We are subject to certain covenants under the terms of the Credit Facility, which were amended at the time of the issuance of the Senior Secured Notes. These covenants, as amended, include, but are not limited to the maintenance of the following financial covenants: (1) a minimum current ratio of 1.0 to 1.0 (including availability under the borrowing base), (2) a minimum quarterly debt services coverage of 1.25 times, (3) a minimum shareholders' equity equal to $100.0 million, plus 100% of all subsequent common and preferred equity contributed by shareholders subsequent to June 30, 2004, plus 50% of all positive earnings occurring subsequent to June 30, 2004, plus, 180 days after issuance of any second-lien subordinated debt with another lender (the "Secured Subordinated Debt"), an amount equal to the difference, if positive, of (A) 50% of the net proceeds from the issuance less (B) 100% of all common and preferred equity contributed by shareholders from September 30, 2004 to the date of the issuance of any Secured Subordinated Debt, and (4) a maximum total recourse debt to EBITDA ratio (as defined in the Credit Facility) of not more than 3.0 to 1.0. The Credit Facility also places restrictions on additional indebtedness, dividends to shareholders, liens, investments, mergers, acquisitions, asset dispositions, asset pledges and mortgages, change of control, repurchase or redemption for cash of our common stock, speculative commodity transactions and other matters.

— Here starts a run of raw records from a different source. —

-- ==== Sys2Proof/Config.lean ====
section
/-! DEFINITION. The parameters an implementation chooses (00_scope.md rules R9 and R10; log entries 5 and 6). Their
default values and the fixed constants stand in Machine/Rom.lean, the constraints on the Static Code Tables in
Machine/Tables.lean. -/

namespace Sys2Proof

/-- The values of the eight Static Code Tables (R37). -/
structure TableValues where
  /-- `LenBits[c]`: width of length code `c`, without the flag bit -/
  lenBits : List Nat
  /-- `LenCode[c]`: length code `c`, bit 0 first in stream order -/
  lenCode : List Nat
  /-- `ExLenBits[c]`: number of extra length bits of code `c` -/
  exLenBits : List Nat
  /-- `LenBase[c]`: first value of code `c` in the token space above 0x100 -/
  lenBase : List Nat
  /-- `DistBits[p]`: width of distance-position code `p` -/
  distBits : List Nat
  /-- `DistCode[p]`: distance-position code `p`, bit 0 first in stream order -/
  distCode : List Nat
  /-- `ChBitsAsc[b]`: full code width of byte `b` in Ascii mode, without the flag bit -/
  chBitsAsc : List Nat
  /-- `ChCodeAsc[b]`: Ascii-mode code of byte `b`, bit 0 first in stream order -/
  chCodeAsc : List Nat
deriving DecidableEq, Repr

/-- The Static Code Tables a block is built with (R9, R10, R46): read-only memory that all units share, and a parameter, with
defaults. R119 says what every choice must satisfy (`CodeTables.legal`). -/
inductive CodeTables where
  /-- the values of R120 to R122 -/
  | standard
  /-- a substitute (D12) -/
  | substitute (values : TableValues)
deriving DecidableEq, Repr

/-- The parameters an implementation chooses and every run keeps (R9, R46): the Static Code Tables, the output block
sizes of the two units and the switch for the lookahead hold. A model takes them as an argument: they stand in State,
and no step changes them (log entries 5, 6 and 22). -/
structure Config where
  tables : CodeTables
  /-- `BLOCK_X` (R283): at least 0x1000. -/
  blockX : Nat
  /-- `BLOCK_I` (R284): at least 1. -/
  blockI : Nat
  /-- `IMPLODE_LOOKAHEAD_HOLD` (R237). -/
  lookaheadHold : Bool
deriving DecidableEq, Repr

end Sys2Proof
end

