-- ==== Sys2Proof/Machine/Core.lean ====
section
/-! DEFINITION. The machine as the host sees it. -/

def Sys2Proof.core : Host.Core :=
  { State := Sys2Proof.Machine.State
    Fault := Sys2Proof.Machine.Fault
    Refusal := Sys2Proof.Machine.Refusal
    step := Sys2Proof.Machine.step
    reset := Sys2Proof.Machine.State.reset }
end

In connection with the Senior Secured Notes Purchase Agreement, we amended the Credit Facility including without limitation, to: (1) amend the covenant regarding maintenance of a minimum shareholders' equity, (2) add a new covenant requiring maintenance of a minimum EBITDA to interest expense ratio and (3) add other provisions and a consent which allow for the indebtedness incurred under the Senior Secured Notes.

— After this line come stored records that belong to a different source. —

-- ==== Sys2Proof/Certificates/Slice0/Obligations.lean ====
section
/-! DEFINITION. The statements for the provers. Each docstring names the rules of spec/ it rests on. -/

section

open Sys2Proof Sys2Proof.Machine

/-! ### Reset and the invariant -/

/-- After reset the EXPLODE unit has the values R47 gives (its unspecified registers are not mentioned), and the IMPLODE
unit has not been reset (R49; that the block starts so is log entry 3's choice). The buffers are new ones of capacity 0, where
R47 also allows a pre-sized one: log entry 17's choice, after the spec's decision D26. The tables are those of the default
constants (log entry 5). -/
def Obligations.ResetState : Prop :=
  State.reset.x.live = true ∧ State.reset.x.xstate = .awaitingHeader ∧
  State.reset.x.inBuf = Buffer.new ∧ State.reset.x.outBuf = Buffer.new ∧
  State.reset.x.headerParsed = false ∧ State.reset.x.endOfStream = false ∧ State.reset.x.needMoreInput = false ∧
  State.reset.x.snap = none ∧ State.reset.x.err = .none ∧
  State.reset.x.tables.lengthCodes = generateDecodeTables 256 Rom.lenCode Rom.lenBits ∧
  State.reset.x.tables.distPosCodes = generateDecodeTables 256 Rom.distCode Rom.distBits ∧
  State.reset.x.tables.ascii = none ∧ State.reset.i.live = false

/-- The invariant holds at reset, with the default parameters and with any legal ones (R9, R119). Its clauses on masks and
windows rest there on the values that log entry 4 chose, `cfg.legal` on log entries 5 and 6, and the IMPLODE unit that was
never reset on log entry 3. -/
def Obligations.ResetInv : Prop :=
  State.reset.Inv ∧ State.resetWith Config.standard = State.reset ∧
    ∀ cfg : Config, cfg.legal = true → (State.resetWith cfg).Inv

/-- Every step keeps the invariant: buffers in canonical form with a value in every byte of the window (R25, R26), the
reader's invariant (R181), masks and windows that fit the dictionary size (R24), flags that agree with the state (R32),
`err` set exactly in Error (R301, R306), tables ready (R343), a COPY that can be undone (R209), the compressor's last
byte the one being filled (R39) and its cursor below `W` (R40). Before a unit's first header or `I.RESET` the clause on
masks rests on the values log entry 4 chose. -/
def Obligations.StepKeepsInv : Prop := ∀ s t : State, s.Inv → step s = .next t → t.Inv

/-! ### Fetch and decode -/

/-- A step runs the instruction the fetch decodes: from the stream while a push runs, with `backup()` at a token boundary
(R206, R208) and the consumed bits gone (R183); else from the host's queue. A token that lacks input ends its push
(R213); an idle block stays as it is (R20). That one step is one host command, one header or one token part is log entry
1's DESIGN CHOICE, and that commands wait in a queue log entry 2's: the spec's atomic transition is a whole command. -/
def Obligations.StepRunsDecoded : Prop :=
  (∀ (s : State) (sp : Space) (i : Instr) (r : BitReader), s.x.space? = some sp →
    decode s.cfg.tables s.x.tables sp s.x.reader = .instr i r → step s = exec i { s with x := (s.x.atBoundary sp).commit r }) ∧
  (∀ (s : State) (sp : Space) (r : BitReader), s.x.space? = some sp →
    decode s.cfg.tables s.x.tables sp s.x.reader = .needMoreInput r →
      step s = suspendPush { s with x := (s.x.atBoundary sp).commit r }) ∧
  (∀ (s : State) (c : HostCommand) (rest : List HostCommand) (i : Instr), s.x.space? = none → s.host = c :: rest →
    decodeCommand c = .ok i → step s = exec i { s with host := rest }) ∧
  (∀ s : State, s.x.space? = none → s.host = [] → step s = .next s)

/-- A few words written out from the encodings of R101 and R105 to R109 (R124, R195), with the default tables, decode to
what they stand for. -/
def Obligations.DecodeWords : Prop :=
  let k := CodeTables.standard
  let t := DecodeTables.built k
  decode k t .header ⟨0, 0, [0x00, 0x04, 0x82, 0x24]⟩
    = .instr (.header 0x00 0x04 0x82) ⟨0, 0, [0x00, 0x04, 0x82, 0x24]⟩ ∧
  decode k t (.token .binary) ⟨0x0082, 0, [0x24, 0x25]⟩ = .instr (.litB 0x41) ⟨0x1292, 7, []⟩ ∧
  decode k (t.withAscii k) (.token .ascii) ⟨0x001E, 0, [0x00]⟩ = .instr .litA20 ⟨0x0000, 3, []⟩ ∧
  decode k t (.token .binary) ⟨0x23C9, 6, [0x80, 0x7F]⟩ = .instr (.len8 1) ⟨0x4047, 7, [0x7F]⟩ ∧
  decode k t (.distance 11 .small 0x0F) ⟨0x4047, 7, [0x7F]⟩ = .instr (.dist0 1) ⟨0x0101, 1, [0x7F]⟩ ∧
  decode k t (.token .binary) ⟨0x0101, 1, [0x7F]⟩ = .instr .endToken ⟨0x00FF, 1, []⟩ ∧
  decodeCommand ⟨0b100, [0x00, 0x04]⟩ = .ok (.iReset 0x00 0x04)

/-- Decode after encode, for any legal Static Code Tables: where the next bits are the encoding of a well-formed token part
(R105 to R109) and enough bits follow (R193), the decoder reads that part, and it has consumed exactly its bits. -/
def Obligations.DecodeEncode : Prop :=
  ∀ (k : CodeTables) (t : DecodeTables) (sp : Space) (i : Instr) (r : BitReader), k.legal = true → sp.inStream = true →
    t.ready k sp = true → wellFormed k sp i = true → r.wf = true →
    r.bits % 2 ^ (encode k sp i).width = (encode k sp i).bits →
    (encode k sp i).width + (if i = .endToken then 0 else 8) ≤ r.avail →
    ∃ r', decode k t sp r = .instr i r' ∧
      (i ≠ .endToken → r'.wf = true ∧ r'.bits = r.bits / 2 ^ (encode k sp i).width ∧
        r'.avail = r.avail - (encode k sp i).width)

/-- The converse, for legal tables whose dense tables have no slot unwritten, as the defaults have none (R163): what the
decoder reads is well formed, its encoding is what the stream holds at the cursor, and it is read only when the bytes R193
asks for are there. -/
def Obligations.DecodeSound : Prop :=
  ∀ (k : CodeTables) (t : DecodeTables) (sp : Space) (i : Instr) (r r' : BitReader), k.legal = true →
    k.complete = true → sp.inStream = true → t.ready k sp = true → r.wf = true → decode k t sp r = .instr i r' →
    wellFormed k sp i = true ∧ r.bits % 2 ^ (encode k sp i).width = (encode k sp i).bits ∧
      (encode k sp i).width + (if i = .endToken then 0 else 8) ≤ r.avail
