-- ==== Sys2Proof/Laws/PerInstr.lean ====
section
/-! SUPPORT. Statements about every instruction as syntax, one lemma per constructor. -/

namespace Sys2Proof

/-- With legal Static Code Tables, in every code space where the instruction is well formed, its encoding fits its width: no
bit of the pattern stands above the bits the pattern has (30_encoding.md rules R101 and R105 to R109; a host command's
pattern with its operand is log entry 21's choice). -/
def Laws.EncodeFits.Statement (i : Instr) : Prop :=
  ∀ (k : CodeTables) (sp : Space), k.legal = true → wellFormed k sp i = true →
    (encode k sp i).bits < 2 ^ (encode k sp i).width

/-! ### By shape -/

theorem bytesToNat_lt (s : List Byte) : bytesToNat s < 2 ^ (8 * s.length) := by
  induction s with
  | nil => simp [bytesToNat]
  | cons b s ih =>
    have hb := b.isLt
    simp only [bytesToNat, List.length_cons, Nat.mul_add, Nat.pow_add]
    omega

/-- A field `v` of `k` bits above a field `u` of `w` bits fits `w + k` bits. -/
theorem two_fields_fit {u v w k : Nat} (hu : u < 2 ^ w) (hv : v < 2 ^ k) : u + v <<< w < 2 ^ (w + k) := by
  have : (v + 1) * 2 ^ w ≤ 2 ^ k * 2 ^ w := Nat.mul_le_mul_right _ hv
  rw [Nat.shiftLeft_eq, Nat.pow_add, Nat.mul_comm (2 ^ w)]
  rw [Nat.add_mul, Nat.one_mul] at this
  omega

theorem encode_fits (i : Instr) : Laws.EncodeFits.Statement i := by
  intro k sp hk h
  have hcode := legal_code_lt hk
  unfold wellFormed at h
  unfold encode
  generalize i.shape = sh at *
  cases sh with
  | header m d seed => exact bytesToNat_lt [m, d, seed]
  | literalBinary b =>
    have := b.isLt
    simp only [Nat.shiftLeft_eq]
    omega
  | literalAscii b =>
    have := (hcode b.toNat).2.2
    simp only [Nat.shiftLeft_eq, Nat.pow_add]
    omega
  | length c e =>
    have he : e < 2 ^ k.exLenBits.getD c 0 := by
      cases sp with
      | token mode => cases mode <;> exact of_decide_eq_true (Bool.and_eq_true_iff.1 h).1
      | host => cases h
      | header => cases h
      | distance n d mask => cases h
    exact two_fields_fit (two_fields_fit (u := 1) (w := 1) Nat.one_lt_two (hcode c).1) he
  | endOfStream =>
    have he : 0xFF < 2 ^ k.exLenBits.getD 15 0 := by rw [(legal_ends hk).1]; decide
    exact two_fields_fit (two_fields_fit (u := 1) (w := 1) Nat.one_lt_two (hcode 15).1) he
  | distance p low =>
    cases sp with
    | distance n d mask =>
      exact two_fields_fit (hcode p).2.1 (of_decide_eq_true (Bool.and_eq_true_iff.1 h).2)
    | host => cases h
    | header => cases h
    | token mode => cases mode <;> cases h
  | command c => exact two_fields_fit (u := c.word.toNat) (w := 3) c.word.isLt (bytesToNat_lt c.operand)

On November 7, 2004, we determined that, as of September 30, 2004, we were not in compliance with the minimum current ratio covenant in the Credit Facility. We cured the noncompliance on October 29, 2004 with the issuance of the Senior Secured Notes. On November 10, 2004, the lenders under the Credit Facility agreed in a letter to the Company to waive the noncompliance period from September 30, 2004 through October 29, 2004.

At December 31, 2003 and 2004, no letters of credit were issued and outstanding under the Prior Credit Facility and the Credit Facility, respectively.